Aneuploidy and Polyploidy

A) Aneuploidy

  • Aneuploidy and Polyploidy: Changes in chromosome number.

    • Aneuploidy: Loss or gain of one or more entire chromosomes.
      • Monosomy: Loss of one chromosome. Represented as 2n-1.
      • Trisomy: Gain of one chromosome. Represented as 2n+1.
    • Polyploidy: Gain of whole sets of chromosomes.

  • Examples of Aneuploidy Types

    • Given an example where 2n=6 with chromosomes 1, 2, and 3:
      • Euploid: 2n, e.g., 11 22 33
      • Aneuploid Monosomic: 2n-1, e.g., 1 22 33, 11 2 33, 11 22 3
      • Aneuploid Trisomic: 2n+1, e.g., 111 22 33, 11 222 33, 11 22 333

  • Phenotype of Aneuploids

    • Ranges from relatively mild to severe.
    • Depends strongly on which chromosome is affected due to varying importance of gene copy number for different genes/chromosomes.
    • More severe for autosomes than for sex chromosomes.

  • Non-Disjunction (ND)

    • Failure of chromosomes to undergo typical separation at anaphase of meiosis, a rare accident.
    • Aneuploidy is caused by non-disjunction (ND) in meiosis.
      • Non-disjunction in meiosis I: Failure of separation of a pair of homologous chromosomes – two homologues go to one pole and none to the other.
      • Non-disjunction in meiosis II: Failure of a pair of sister chromatids to separate – two chromatids go to one pole and none to the other.

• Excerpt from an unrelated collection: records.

/-- Port 0 with a gate swap pending at `v`. -/
def swapping (v : Nat) : State := port 0 4 true fun q => { q with gcl := some ⟨[1], 5, 0, v⟩ }

theorem witness_GateLists : rich.checkWrite .pf (portReg 0 4) 5 = none ∧ (swapping 0).checkWrite .pf (portReg 0 4) 5 = none ∧ (swapping 0).ports[(0 : Fin 16)].gcl ≠ none ∧
    rich.ports[(0 : Fin 16)].gcl = none ∧ badInstant rich.tbs[rich.stampTb 0].value (rich.timeAt (portReg 0 0x50)) = false ∧ 0 < ((rich.wr (portReg 0 0x44) 1).rd (portReg 0 0x44)).toNat ∧
    badInstant rich.tbs[rich.stampTb 0].value ((rich.wr (portReg 0 0x5C) 1).timeAt (portReg 0 0x50)) = true ∧ rich.checkWrite .pf (portReg 0 4) 6 = none ∧
    0 ≤ (swapping 0).tbs[(swapping 0).stampTb 0].value ∧ (swapping 1).tbs[(swapping 1).stampTb 0].value < 1 ∧ (port 0 5 true id).checkWrite .pf (portReg 0 4) 7 = none := by decide +kernel

theorem witness_CalibrationAndPairs : (port 0 5 true fun q => { q with calRun := some (1, 1000, 0) }).ports[(0 : Fin 16)].calRun = some (1, 1000, 0) ∧
    (port 0 5 true fun q => { q with calRun := some (1, 1000, 0) }).portState 0 = 5 ∧ rich.checkRead .pf (portReg 0 0x84) = none ∧ rich.plt.plot.portPresent 0 = true ∧
    rich.checkWrite .pf (portReg 0 0x18) 1000000 = none ∧ rich.checkWrite .pf (portReg 0 0x20) 10000000 = none ∧ rich.checkWrite .pf (portReg 0 0x18) 1000001 = none ∧
    (1000000 : Word).toInt.natAbs ≤ 1000000 ∧ (port 0 5 true id).checkWrite .pf (portReg 0 0x18) 7 = none ∧
    (1 * 2 ^ 18 + 5) / 2 ^ 18 % 4 = 1 ∧ (2 * 2 ^ 18) / 2 ^ 18 % 4 = 2 ∧ Sparse.get (fun _ => none) [(2 ^ 18, some (7, 0))] (2 ^ 18) = some (7, 0) := by decide +kernel

/-- A PTP message of type `t` with the bytes `rest` behind its header. -/
def ptpFrame (t : Nat) (rest : List Byte) : Frame :=
  ⟨128, true, .ptp, .ip4, true, 1, 1, 0, 0, none, false, [], [BitVec.ofNat 8 t, 0x12, 0, BitVec.ofNat 8 (34 + rest.length)] ++ List.replicate 30 0 ++ rest⟩

/-- A frame received on port `e` for entry `e`, as a request that waits. -/
def job (e : Nat) (f : Frame) : Job := ⟨⟨e, e, 0, 1000, 0, 0, 0, 0, true, 1000, f⟩, none, false, 0, false⟩

/-- Ports 0 and 1 serve, cluster 0 is awake, entry 1 asks for no authentication and is peer-to-peer or not, and TB1 is at the second. -/
def serving (p2p : Bool) : State :=
  (((awake.setFld (portReg 1 8) 29 3 4).modEnt 1 fun e => { e with cfg := fset (fset e.cfg 30 2 0) 26 1 (b2n p2p) }).modTb 1 fun t => { t with value := secU }).modTb 0 fun t => { t with value := secU }

/-- One request waits. -/
def working (p2p : Bool) (e : Nat) (f : Frame) : State := (serving p2p).modSvc fun v => { v with jobs := [job e f] }

theorem witness_Responses : (serving false).takeJob (fun rx => rx.frame.carried = .ntp) = none ∧ ((working false 0 ntpFrame).takeJob (fun rx => rx.frame.carried = .ntp)).map Prod.fst = some (job 0 ntpFrame) ∧
    (serving false).portPartner (laneIx 0) = none ∧ ((working false 0 ntpFrame).setPcs 0 ⟨0, []⟩).canReserve (job 0 ntpFrame) (.ntp (job 0 ntpFrame).rx) = true ∧ ntpFrame.msg.length = 48 ∧
    beNat (slice ntpFrame.msg 0 1) % 8 = 3 ∧ beNat (slice ntpFrame.msg 0 1) / 8 % 8 = 4 ∧ ntpFrame.interleaved = false ∧ (serving false).takeJob (isPtpType 1) = none ∧
    ((working false 1 (ptpFrame 1 (List.replicate 10 0))).takeJob (isPtpType 1)).map Prod.fst = some (job 1 (ptpFrame 1 (List.replicate 10 0))) ∧ ((serving false).ent 1).auth = 0 ∧
    ((serving false).ent 1).p2p = false ∧ ((serving true).ent 1).p2p = true ∧ 44 ≤ (ptpFrame 1 (List.replicate 10 0)).msg.length ∧ (serving false).takeJob (isPtpType 2) = none ∧
    ((working true 1 (ptpFrame 2 (List.replicate 10 0))).takeJob (isPtpType 2)).isSome = true := by decide +kernel

/-- A request for unicast Announce messages, and the end of such a grant. -/
def askFrame : Frame := ptpFrame 12 (List.replicate 10 0 ++ [0, 4, 0, 6, 0xB0, 1, 0, 0, 1, 0])

def endFrame : Frame := ptpFrame 12 (List.replicate 10 0 ++ [0, 6, 0, 2, 0xB0, 0])

theorem witness_UnicastNegotiation : ((working false 1 askFrame).takeJob (fun rx => isPtpType 12 rx && (msgTlvs rx.frame.msg).any (fun x => x.1 = 4))).map Prod.fst = some (job 1 askFrame) ∧
    msgTlvs askFrame.msg = [(4, [0xB0, 1, 0, 0, 1, 0])] ∧ grantKind (beNat (slice [0xB0, 1, 0, 0, 1, 0] 0 1) / 16) = some 0 ∧ ((serving false).admits 1 2 askFrame).1 = true ∧
    ((serving false).ent 1).minLog 0 ≤ signed 8 1 ∧ ((working false 1 endFrame).takeJob (fun rx => isPtpType 12 rx && (msgTlvs rx.frame.msg).any (fun x => x.1 = 6))).map Prod.fst = some (job 1 endFrame) ∧
    msgTlvs endFrame.msg = [(6, [0xB0, 0])] ∧ (serving false).svc.fetching = [] ∧ ((serving false).modSvc fun v => { v with fetching := [.cookie 1] }).svc.fetching = [.cookie 1] := by decide +kernel

/-- Session slot 7 of the client of port 1. -/
def grant : Session := { entry := 1, port := 1, ip6 := false, l2 := false, auth := false, pid := 0, vlan := 0, addr := 1, annExp := 2, syncExp := 1 }

/-- The table holds it. -/
def granted : State := (serving false).modSvc fun v => { v with sess := [(7, some grant)] }

theorem witness_Messages : (serving false).mcastOk 1 1 = true ∧ (serving false).mcastOk 1 0 = false ∧ (serving false).dispatchTo 2 = some 0 ∧ (serving false).portPartner 1 = none ∧
    (dueIndex ((serving false).ent 1).logSync 0 ((serving false).tbs[(serving false).entTb 1].value) 0).2 = false ∧
    nearEnough ((serving false).tbs[(serving false).entTb 1].value) (nominalOf ((serving false).ent 1).logSync 0
      (dueIndex ((serving false).ent 1).logSync 0 ((serving false).tbs[(serving false).entTb 1].value) 0).1) = true ∧
    nearEnough (rich.tbs[rich.entTb 1].value) (nominalOf (rich.ent 1).logSync 0 (dueIndex (rich.ent 1).logSync 0 (rich.tbs[rich.entTb 1].value) 0).1) = false ∧
    granted.session 7 = some grant ∧ granted.session 8 = none ∧ granted.portCarries (laneIx grant.port) = true ∧ granted.mcastOk 1 1 = true ∧ ((serving true).ent 1).p2p = true ∧
    (serving true).mcastOk 1 1 = true ∧ granted.lapsed grant 1 = true ∧ granted.lapsed grant 0 = false := by decide +kernel

/-- A plot with an ESMC entry and a two-step PTP entry on port 1. -/
def esmc : State := { serving false with plt := { (serving false).plt with plot := { testPlot with services := [2, 0, 0, 6, 2, 0, 0, 7, 0, 0, 1, 1, 2, 0, 0, 7, 0, 0] } } }

/-- Slot 12 follows port 0, without authentication. -/
def following : State :=
  ((slot 12 2 0 id).setFld (portReg 0 8) 29 3 4).setFld (clusReg 0 0) 30 2 2 |>.modSvc fun v =>
    { v with prefs := v.prefs.set 12 { cfg := 0x0A000000, sync := some (0, 1, 0, 0), t3 := some 5 }, refRx := [(job 0 (ptpFrame 8 (List.replicate 10 0))).rx] }

theorem witness_EsmcAndReferences : 0 < esmc.plt.plot.svcCount ∧ esmc.plt.plot.svcKind 0 = 6 ∧ (esmc.plt.plot.svcPorts 0).testBit 1 = true ∧ esmc.portCarries 1 = true ∧ esmc.dispatchTo 3 = some 0 ∧
    esmc.plt.plot.twoStep 1 = true ∧ esmc.mcastOk 1 1 = true ∧ rich.svc.refRx = [] ∧ following.svc.refRx = [(job 0 (ptpFrame 8 (List.replicate 10 0))).rx] ∧ following.ptpSlots 0 = [12] ∧
    fget following.svc.prefs[(12 : Fin 24)].cfg 24 1 = 0 ∧ (following.prefOk 12 (job 0 (ptpFrame 8 (List.replicate 10 0))).rx).1 = true ∧ ptpType (ptpFrame 8 (List.replicate 10 0)).msg = 8 ∧
    following.svc.prefs[(12 : Fin 24)].sync = some (0, 1, 0, 0) ∧ following.prefLive 12 = true ∧ fget following.svc.prefs[(12 : Fin 24)].cfg 25 1 = 1 ∧ following.dispatchTo 2 = some 0 ∧
    rich.prefLive 12 = false := by decide +kernel

theorem witness_ServiceSettings : rich.checkWrite .pf 0x090084 0x91B07F00 = none ∧ rich.plt.plot.svcKind (rich.entSel 0) = 0 ∧ rich.checkWrite .pf 0x090084 0x91B04000 = none ∧
    rich.checkWrite .pf 0x090010 0x01000100 = none ∧ rich.checkWrite .pf (0x090010 + 4 * 1) 0x01000100 = none ∧ rich.checkWrite .pf 0x090018 0x01000100 = none ∧
    rich.checkWrite .pf 0x0900C4 0x15000000 = none ∧ rich.checkWrite .pf 0x0900C4 0x05000000 = none ∧ isPtp (rich.plt.plot.refSource (rich.prefSel 0)) = false ∧
    (rich.hset 0 0x0900C0 12).prefSel 0 = 12 ∧ (rich.hset 0 0x0900C0 12).checkWrite .pf 0x0900C4 0x157F0000 = none ∧ isPtp (rich.plt.plot.refSource 12) = true ∧
    rich.bit (refReg 12 0) 31 = false ∧ rich.checkRead .pf 0x090040 = none ∧ rich.checkRead .pf (clusReg 3 0x10) = none ∧ rich.governDue = true ∧
    (rich.modSvc fun v => { v with govAt := some 1000 }).governDue = false ∧ (rich.setFld (clusReg 3 0) 30 2 1).clusState 3 = 1 ∧ rich.clusState 3 = 0 := by decide +kernel

/-- Clusters 0 to 3 are awake, the last one under-used since tick 0. -/
def drowsy : State :=
  ((((rich.setFld (clusReg 0 0) 30 2 2).setFld (clusReg 1 0) 30 2 2).setFld (clusReg 2 0) 30 2 2).setFld (clusReg 3 0) 30 2 2).modSvc fun v => { v with clus := v.clus.set 3 { v.clus[3] with lowFrom := some 0 } }

theorem witness_ClusterSleep : drowsy.svc.clus[(3 : Fin 4)].lowFrom = some 0 ∧ drowsy.clusState 3 = 2 ∧ drowsy.clusIdle 3 = true := by decide +kernel

/-- A key attribute word: OPERATOR, for the PF, exportable. -/
def attrPf : Word := 0x00408001

/-- A full staging buffer of the PF. -/
def fullStage : Staging := { owner := some 0, last := 1000, attr := some attrPf, gen := some 1, vals := List.replicate 8 (some 7) }

/-- A change of the key block's record. -/
def keyed (f : Key → Key) : State := rich.modKey f

/-- Slot 0 is occupied at generation `g`. -/
def keyAt (g : Nat) : State := keyed fun k => { k with slots := k.slots.set 0 { occupied := true, attr := attrPf, gen := g } }

theorem witness_Staging : rich.checkWrite .pf 0x0A0014 attrPf = none ∧ rich.checkWrite .pf 0x0A0018 0 = none ∧ rich.checkWrite .pf 0x0A0018 1 = none ∧ rich.checkWrite .pf 0x0A003C 5 = none ∧
    rich.key.stg.owner = none ∧ (keyed fun k => { k with stg := { owner := some 23 } }).key.stg.owner = some 23 ∧
    (keyed fun k => { k with stg := { owner := some 23 } }).checkWrite .pf 0x0A003C 5 = none ∧ (keyed fun k => { k with stg := fullStage }).key.stg.owner ≠ none ∧
    fullStage.last + 100 * ticksPerMs ≤ 1000 + 100 * ticksPerMs ∧ rich.checkWrite .pf 0x0A000C 1 = none ∧ rich.otp.lifecycle = .deployed ∧
    (keyed fun k => { k with stg := fullStage }).checkWrite .pf 0x0A000C 1 = none ∧ fullStage.vals.all Option.isSome = true ∧ attrOk attrPf = true ∧ attrOk 0 = true ∧ attrLets .pf 0 = false ∧
    attrOk 0x00400000 = false ∧ attrLets .pf attrPf = true ∧ (rich.slotOf rich.keySel).gen < 1 ∧ 1 ≤ ((keyAt 1).slotOf 0).gen ∧ ((keyAt 1).slotOf 0).occupied = true ∧
    rich.checkWrite .pf 0x0A000C 2 = none ∧ rich.checkWrite .pf 0x0A000C 5 = none ∧ rich.mayCommand .pf 0 = true ∧ (keyAt 1).mayCommand .mspi 0 = false ∧
    (keyAt 1).checkWrite .mspi 0x0A000C 5 = none ∧ (rich.setBit 0x0A0004 23 true).bit 0x0A0004 23 = true ∧ rich.bit 0x0A0004 23 = false ∧ rich.srcLive 0x0800 = false ∧
    rich.plt.plot.reactFor 0x0800 = none := by decide +kernel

  • Zygote Formation with Non-Disjunction

    • Typical zygote: n + n \rightarrow 2n
    • Monosomic zygote (from non-disjunction): (n - 1) + n \rightarrow 2n - 1
    • Trisomic zygote (from non-disjunction): (n + 1) + n \rightarrow 2n + 1
    • Leads to gametes with one more or one less chromosome than typical, joining with a typical gamete at fertilization, resulting in a zygote with an atypical chromosome number.

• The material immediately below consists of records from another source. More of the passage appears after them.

-- ==== Sys2Proof/Config.lean ====
section
/-! DEFINITION. What the spec leaves open to the part: free values without a body. Nothing in Lean can evaluate them. -/

namespace Sys2Proof.Config

/-- The free value of draw `n`: whatever an undefined value turns out to be (assumption 3). -/
opaque freeValue : Nat → BitVec 64

/-- The root digest in mask ROM (R341). -/
opaque rootDigest : BitVec 384

/-- The point of the curve that the bytes of the header's public key name, and the numbers r and s of its 96-byte signature (R341 gives
no encoding). -/
opaque keyPoint : List Byte → Nat × Nat
opaque sigParts : List Byte → Nat × Nat

/-- Where the firmware header's fields lie, in bytes: 0 the magic, 1 the security version, 2 the length, 3 the public key, 4 the
signature (R341 gives no places). -/
opaque fwField : Nat → Nat

/-- How many bytes the public key of the header takes. -/
opaque fwKeyBytes : Nat

/-- Whether the helper data corrects the power-up pattern to the secret its digest names (R342). -/
opaque identityPresent : List Byte → Bool

/-- The certificate chain of slot 0 for a firmware digest and SVN, given the helper data (R342, R343). -/
opaque certChain : List Byte → BitVec 384 → BitVec 32 → List Byte

/-- The attestation key's signature over a message, for a firmware digest (R342, R343). -/
opaque attest : BitVec 384 → List Byte → List Byte

/-- The boot ROM version bytes (R343). -/
opaque bootRomVersion : List Byte

end Sys2Proof.Config
end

  • Non-Disjunction Outcomes

    • If ND occurs at anaphase I, the n + 1 gamete carries two different homologues.
    • If ND occurs at anaphase II, the n + 1 gamete carries two copies of the same homologue.

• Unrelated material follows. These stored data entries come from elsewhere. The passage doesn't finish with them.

/-- GSEED's bits 3:2 (R161). -/
def SeedForm.code : SeedForm → Nat
  | .seed w _ => w.toNat | .pos => 2

/-- FENCE's path mask (R174). -/
def Paths.code (p : Paths) : Nat := p.ls.toNat + 2 * p.ce.toNat + 4 * p.tu.toNat + 8 * p.nx.toNat

/-- The path mask of FENCE from its four bits (R174). -/
def Paths.ofCode (x : Nat) : Option Paths :=
  some ⟨x % 2 == 1, x / 2 % 2 == 1, x / 4 % 2 == 1, x / 8 % 2 == 1⟩

/-- BTEST's bits 5:4 (R274). -/
def BTestForm.code : BTestForm → Nat
  | .par q => q.toNat | .get => 2

/-- BTEST's form; `.GET` with q = 1 is illegal (R274). -/
def BTestForm.ofCode : Nat → Option BTestForm
  | 0 => some (.par false) | 1 => some (.par true) | 2 => some .get | _ => none

/-- The codes of ATOM's operation with the `.U` bit above them (R199, R200). -/
def AtomOp.code : AtomOp → Nat
  | .add => 0 | .fadd => 1 | .min u => 2 + 16 * u.toNat | .max u => 3 + 16 * u.toNat | .and => 4 | .or => 5 | .xor => 6
  | .exch => 7 | .cas _ => 8 | .incw => 9 | .decw => 10 | .addb _ => 11

/-- LAUNCH's imm32 (R278). -/
def LaunchOpt.code (o : LaunchOpt) : Nat :=
  (match o.size with | .desc => 0 | .nx => 1 | .div sh => 2 + 4 * sh.val | .xy => 3)
    + 128 * o.wait.toNat + 256 * o.tail.toNat + 512 * o.esc.toNat

/-- LAUNCH's options from imm32 (R278); SH must be 0 unless SIZE is 2 (R277). -/
def LaunchOpt.ofCode (x : Nat) : Option LaunchOpt :=
  if 1024 ≤ x then none
  else
    let sh := x / 4 % 32
    let mk := fun s => some ⟨x / 512 % 2 == 1, x / 256 % 2 == 1, x / 128 % 2 == 1, s⟩
    match x % 4 with
    | 2 => mk (.div (Fin.ofNat 32 sh))
    | 0 => if sh = 0 then mk .desc else none
    | 1 => if sh = 0 then mk .nx else none
    | _ => if sh = 0 then mk .xy else none

/-! Operand codes (R27, R28). -/

/-- The 8-bit code of a source. -/
def Src.code : Src → Nat
  | .v n => n.val | .d n => 224 + n.val | .z => 232 | .lid => 233 | .g n => n.val

/-- Its scalar-select bit. -/
def Src.sel : Src → Nat
  | .g _ => 1 | _ => 0

/-- A source from its code and select bit (R27, R28). -/
def srcOf (c s : Nat) : Dec Src :=
  if s = 1 then (if c < 64 then .ok (.g (Fin.ofNat 64 c)) else .error .operand)
  else if c < 224 then .ok (.v (Fin.ofNat 224 c))
  else if c < 232 then .ok (.d (Fin.ofNat 8 (c - 224)))
  else if c = 232 then .ok .z
  else if c = 233 then .ok .lid
  else .error .operand

/-- The 8-bit code of a lane source. -/
def LSrc.code : LSrc → Nat
  | .v n => n.val | .d n => 224 + n.val | .z => 232 | .lid => 233

/-- A lane source from its code. -/
def lsrcOf (c : Nat) : Dec LSrc :=
  if c < 224 then .ok (.v (Fin.ofNat 224 c))
  else if c < 232 then .ok (.d (Fin.ofNat 8 (c - 224)))
  else if c = 232 then .ok .z
  else if c = 233 then .ok .lid
  else .error .operand

/-- The 8-bit code of an ordinary destination. -/
def LDst.code : LDst → Nat
  | .v n => n.val | .z => 232

/-- An ordinary destination from its code. -/
def ldstOf (c : Nat) : Dec LDst :=
  if c < 224 then .ok (.v (Fin.ofNat 224 c)) else if c = 232 then .ok .z else .error .operand

/-- The 8-bit code of a destination of layout I. -/
def Dst.code : Dst → Nat
  | .v n => n.val | .z => 232 | .g n => n.val

/-- Its sd bit. -/
def Dst.sd : Dst → Nat
  | .g _ => 1 | _ => 0

/-- A destination from its code and sd (R28, R34). -/
def dstOf (c sd : Nat) : Dec Dst :=
  if sd = 1 then (if c < 64 then .ok (.g (Fin.ofNat 64 c)) else .error .operand)
  else if c < 224 then .ok (.v (Fin.ofNat 224 c)) else if c = 232 then .ok .z else .error .operand

/-- The 8-bit code of an address base. -/
def Base.code : Base → Nat
  | .v n => n.val | .g n => n.val

/-- Its scalar-select bit. -/
def Base.sel : Base → Nat
  | .g _ => 1 | _ => 0

/-- An address base from its code and select bit (R28). -/
def baseOf (c s : Nat) : Dec Base :=
  if s = 1 then (if c < 64 then .ok (.g (Fin.ofNat 64 c)) else .error .operand)
  else if c < 224 then .ok (.v (Fin.ofNat 224 c)) else .error .operand

/-- A predicate from its code and select bit (R28). -/
def predOf (c s : Nat) : Dec Pred := if c < 8 ∧ s = 0 then .ok (Fin.ofNat 8 c) else .error .operand

/-- An unused field holds 0x00 with its select bit clear (R28). -/
def unused (c s : Nat) : Dec Unit := if c = 0 ∧ s = 0 then .ok () else .error .operand

/-- The five-bit code of a compact source (R22). -/
def CSrc.code : CSrc → Nat
  | .v n => n.val | .d n => 24 + n.val

/-- A compact source from its code (R22). -/
def CSrc.ofCode (c : Nat) : CSrc := if c < 24 then .v (Fin.ofNat 24 c) else .d (Fin.ofNat 8 (c - 24))

/-- The six-bit code of a short source (R23). -/
def SSrc.code : SSrc → Nat
  | .v n => n.val | .d n => 56 + n.val

/-- A short source from its code (R23). -/
def SSrc.ofCode (c : Nat) : SSrc := if c < 56 then .v (Fin.ofNat 56 c) else .d (Fin.ofNat 8 (c - 56))

/-- The shape field's code (R24). -/
def Shape.code : Shape → Nat
  | .P => 0 | .M => 1 | .Q => 2 | .S => 3

/-- A shape from its code (R24). -/
def Shape.ofCode : Nat → Shape
  | 0 => .P | 1 => .M | 2 => .Q | _ => .S

/-! The fields of a 64-bit word (R24 to R26): bits 27:0 in fields, and bits 63:28 together. -/

/-- A 64-bit word cut into the fields that G64, I64 and J64 share, and the bits above them. -/
structure Raw where
  op : Nat
  shape : Nat
  stall : Nat
  gp : Nat
  gn : Nat
  rd : Nat
  hi : Nat
  deriving DecidableEq, Repr

/-- The fields of a word. -/
def rawOf (w : Nat) : Raw :=
  { op := w / 4 % 512, shape := w / 2048 % 4, stall := w / 8192 % 8, gp := w / 65536 % 8, gn := w / 524288 % 2,
    rd := w / 1048576 % 256, hi := w / 268435456 % 68719476736 }

/-- The word with these fields; bits 1:0 are 0b11 (R19). -/
def rawWord (r : Raw) : Nat :=
  3 + 4 * r.op + 2048 * r.shape + 8192 * r.stall + 65536 * r.gp + 524288 * r.gn + 1048576 * r.rd + 268435456 * r.hi

/-- The operand codes and select bits of G64 (R24), the modifier, and the immediates of I64 and J64 (R25, R26). -/
def Raw.ra (w : Raw) : Nat := w.hi % 256
def Raw.rb (w : Raw) : Nat := w.hi / 256 % 256
def Raw.rc (w : Raw) : Nat := w.hi / 65536 % 256
def Raw.sa (w : Raw) : Nat := w.hi / 16777216 % 2
def Raw.sb (w : Raw) : Nat := w.hi / 33554432 % 2
def Raw.sc (w : Raw) : Nat := w.hi / 67108864 % 2
def Raw.md (w : Raw) : Nat := w.hi / 134217728
def Raw.imm28 (w : Raw) : Nat := w.hi / 256
def Raw.jctl (w : Raw) : Nat := w.hi % 16
def Raw.imm32 (w : Raw) : Nat := w.hi / 16

/-- Bits 63:11 of the word, which ILL ignores (R42). -/
def Raw.rest (w : Raw) : Nat :=
  w.shape + 4 * w.stall + 32 * w.gp + 256 * w.gn + 512 * w.rd + 131072 * w.hi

  • Determining Non-Disjunction Division

    • If an Aa individual produces an Aa gamete, ND must be at anaphase I.
    • If an Aa individual produces an AA or aa gamete, ND must be at anaphase II.

  • Consequences of Gene Product Imbalance in Aneuploids

    • Typical: 11 22 33 (balanced)
    • Trisomy 1: 111 22 33 (unbalanced)
    • Monosomy 1: 1 22 33 (unbalanced)
    • Aneuploids are phenotypically different due to the imbalance of gene products.

  • Phenotypic Effects of Aneuploidy

    1. The change in phenotype is characteristic for each individual chromosome.
    2. Monosomy is more deleterious than trisomy.
    3. Aneuploidy for larger chromosomes is more deleterious than for smaller chromosomes.
    4. Severe imbalance leads to inviability.

  • Principle of Balance: Cells or organisms with a chromosomal complement that departs from a single or multiple haploid set are phenotypically different.

  • Aneuploidy of Human Autosomes

    • Many common trisomies are spontaneously lost in pregnancy.
    • Monosomies never survive.
    • Three autosomal trisomies can survive to term: Trisomy 13, Trisomy 18, and Trisomy 21.

  • Maternal Age Effect

    • Autosomal aneuploids are more frequent among offspring of older mothers.
    • Example: Down syndrome – 1 in 700 live births overall, but 1 in 100 for mothers aged 40.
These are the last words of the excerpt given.